Friday, August 28, 2009

What if Marijuana Were Only Available By Prescription?

The proponents of marijuana legalization (to the exclusion of opioid legalization) use the "evil" pharmaceutical opioids and their imaginary "terrible side effects" as a whipping boy in their PR campaign for the relaxation of marijuana laws...

Interestingly, and sadly, Angel Raich (of Raich vs Gonzalas fame) has been writing as of late that her brain tumors have been causing her terrible pain and that marijuana has not been helping.

People who understand the science of pain treatment could explian why this is the case-that is if any marijuana advocate were interested in the answer.

We would explain that opioids are chemically identical to the endorphins in our spinal cords that the body naturally produces to mitigate pain. That's why opioids work for the treatment of pain, and why marijuana, while helpful in many regards for both the sick and well, doesn't work as a serious pain medicine for most types of pain.

It would be nice if the marijuana activists would stop and think for a moment that if marijuana had been taken over by the pharmaceutical and medical industry instead of having been left out of the medical world entirely, these same activists would now think that marijuana was evil too. It is merely an accident of history that opioids have been medicalized. In fact, around the world indigenous peoples use the juice from the opium poppy for pain relief in teas, and as a paste that is smoked-just like marijuana.

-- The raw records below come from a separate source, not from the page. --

/-- A descriptor field is out of range or a port is absent (R225). -/
def descBad (s : State) (d : List Byte) (slot : Nat) : Bool :=
  let ports := leAt d 0xE 2
  let len := leAt d 0x10 2
  ports / 2 ^ 13 != 0 || absentPorts s (ports % 2 ^ 13) || decide (len < 14) || decide (slot < 32 + len) ||
    (maskList 13 ports).any (fun p => decide (s.fget (PORT_MAXLEN_LEN p) < len + 4)) ||
    decide (6 < leAt d 0x12 1) || leAt d 0x13 1 / 8 != 0 || decide (999999999 < leAt d 0 4) ||
    (bitOf (leAt d 0x13 1) 2 && decide (63 < leAt d 0x14 1)) || !allZero (sliceOf d 0x15 11)

/-- The frame of a slot, with its descriptor (R225). -/
def ringFrame (s : State) (r : Nat) (d b : List Byte) : NetFrame :=
  let fl := leAt d 0x13 1
  let v := if r < 64 then r else 0xFF
  { rxNetFrame s 13 b 0 with
    vid := if frTagged b then frVid b else 0, pcp := if frTagged b then frPcp b else 0,
    owner := v, igen := s.igen v, q := leAt d 0x12 1 % 8, dest := leAt d 0xE 2 % 2 ^ 13, ptp := false,
    stamp := bitOf fl 0, tag := leAt d 0xC 2, ring := r,
    launch := if bitOf fl 1 then some (timeOfTriple (leAt d 0 4) (leAt d 4 4) (leAt d 8 4)) else none }

/-- TX_RING_FRAME: the slot at HEAD of a transmit ring. -/
def execTxRingFrame (ring : Fin 65) (s : State) : Result :=
  let r := ring.val
  .next (
    if ¬ s.fbit (TXRING_CFG_EN r) ∨ s.fget (TXRING_HEAD_IDX r) = s.fget (TXRING_TAIL_IDX r) ∨ ¬ s.domOn 7 then s
    else
      let v := if r < 64 then r else 0xFF
      let slot := if s.fbit (TXRING_CFG_SLOT r) then 16384 else 2048
      let head := s.fget (TXRING_HEAD_IDX r)
      let a := s.fget (TXRING_BASE_ADDR r) * 4096 + slot * head
      let (d, s) := s.engRead 10 v a 32
      let (b, s) := s.engRead 10 v (a + 32) (min (leAt d 0x10 2) (slot - 32))
      let s := s.fset (TXRING_HEAD_IDX r) ((head + 1) % (16 * 2 ^ s.fget (TXRING_CFG_SIZE r)))
      let auth := bitOf (leAt d 0x13 1) 2
      let ks := leAt d 0x14 1
      if descBad s d slot then s.bump (TXRING_ERR_N r)
      else
        let check := if r < 64 then spoofFail s r b (leAt d 0xE 2) auth ks else 0
        if check ≠ 0 then spoofCount r check s
        else if auth && !txSlotOk s ks then s.bump (TXRING_ERR_N r)
        else sendFromI0 (ringFrame s r d (if auth then tagFrame s ks b else b)) s)

/-! ### Registers (R230 to R232) -/

/-- Half-range bits of the global counters. -/
def netHalf (s : State) : Nat :=
  let half := fun (f : Fld) => decide (2 ^ 31 ≤ s.fget f)
  b2n (half NETSW_STMISS_N) + 2 * b2n (half NETSW_AUDCNT_N) +
    ((List.range 4).map (fun m => 2 ^ (m + 2) * b2n (half (NETSW_MIRDROP_N m)))).sum

/-- Octets received and sent of a port. -/
def State.octets (s : State) (p : Nat) : Nat × Nat := if h : p < 13 then s.net.oct[p] else (0, 0)

/-- PORT_CNTHALF of a port: the counters from +0x020 on. -/
def portHalf (s : State) (p : Nat) : Nat :=
  let fs := [PORT_RXFRM_N p, PORT_TXFRM_N p, PORT_FCSERR_N p, PORT_RUNT_N p, PORT_LONG_N p, PORT_SYMERR_N p,
    PORT_MACCTL_N p, PORT_VLANDROP_N p, PORT_AUTHFAIL_N p, PORT_POLICE_N p, PORT_NOBUF_N p, PORT_C0DROP_N p,
    PORT_MISSDROP_N p, PORT_RESDROP_N p, PORT_AGEDROP_N p, PORT_DUPDISC_N p, PORT_WRONGLAN_N p, PORT_COLL_N p,
    PORT_XCOLL_N p, PORT_LATECOLL_N p]
  b2n (decide (2 ^ 63 ≤ (s.octets p).1)) + 4 * b2n (decide (2 ^ 63 ≤ (s.octets p).2)) +
    ((fs.zipIdx 4).map (fun x => 2 ^ x.2 * b2n (decide (2 ^ 31 ≤ s.fget x.1)))).sum

/-- Any half-range bit: NETSW_STAT.CNTHALF. -/
def anyHalf (s : State) : Bool := netHalf s != 0 || (List.range 13).any (fun p => portHalf s p != 0)

/-- The switch's interrupt line toward supervisor software (R230, R231). -/
def netLine (s : State) : Bool :=
  (s.fbit NETSW_CTL_CNTIE && anyHalf s) || (s.fbit NETSW_CTL_AUDIE && s.fbit NETSW_STAT_AUDLEAK) ||
    (s.fbit NETSW_CTL_RPIE && s.fbit NETSW_RPSTAT_SHORT) ||
    (List.range 66).any (fun r => s.fbit (RXRING_CFG_IE r) && s.fget (RXRING_HEAD_IDX r) != s.fget (RXRING_TAIL_IDX r))

/-- A read of NETSW_C0USE: HWM and USE, then HWM reloaded with USE. -/
def c0useRead (s : State) : Nat × State :=
  (s.fget NETSW_C0USE_HWM * 65536 + s.net.c0Use % 32768, s.fset NETSW_C0USE_HWM s.net.c0Use)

And since chronic pain is a progressive neurological disease when left untreated by opioids, it is entirely conceivable that the pain crisis in America results from our cultural adoption of opioids into the medical pharmacopoeia. Because doctors have been controlled by law enforcement for nearly a hundred years, the millions of people with pain who might have been able to stop their progressive disease early on with some opium tea, are instead told by trusted physicians that there is "nothing that can be done."

So much confusion surrounds the treatment of pain with opioids, confusion that is perpetuated by physicians who have been conditioned by the very understandable fear they feel when they consider prescribing pharmaceutical opioids; the fear of getting arrested by all levels of law enforcement. That's the medical profession's excuse.

One wonders what the marijuana activists' excuse will be for continuing to fear monger for the Feds.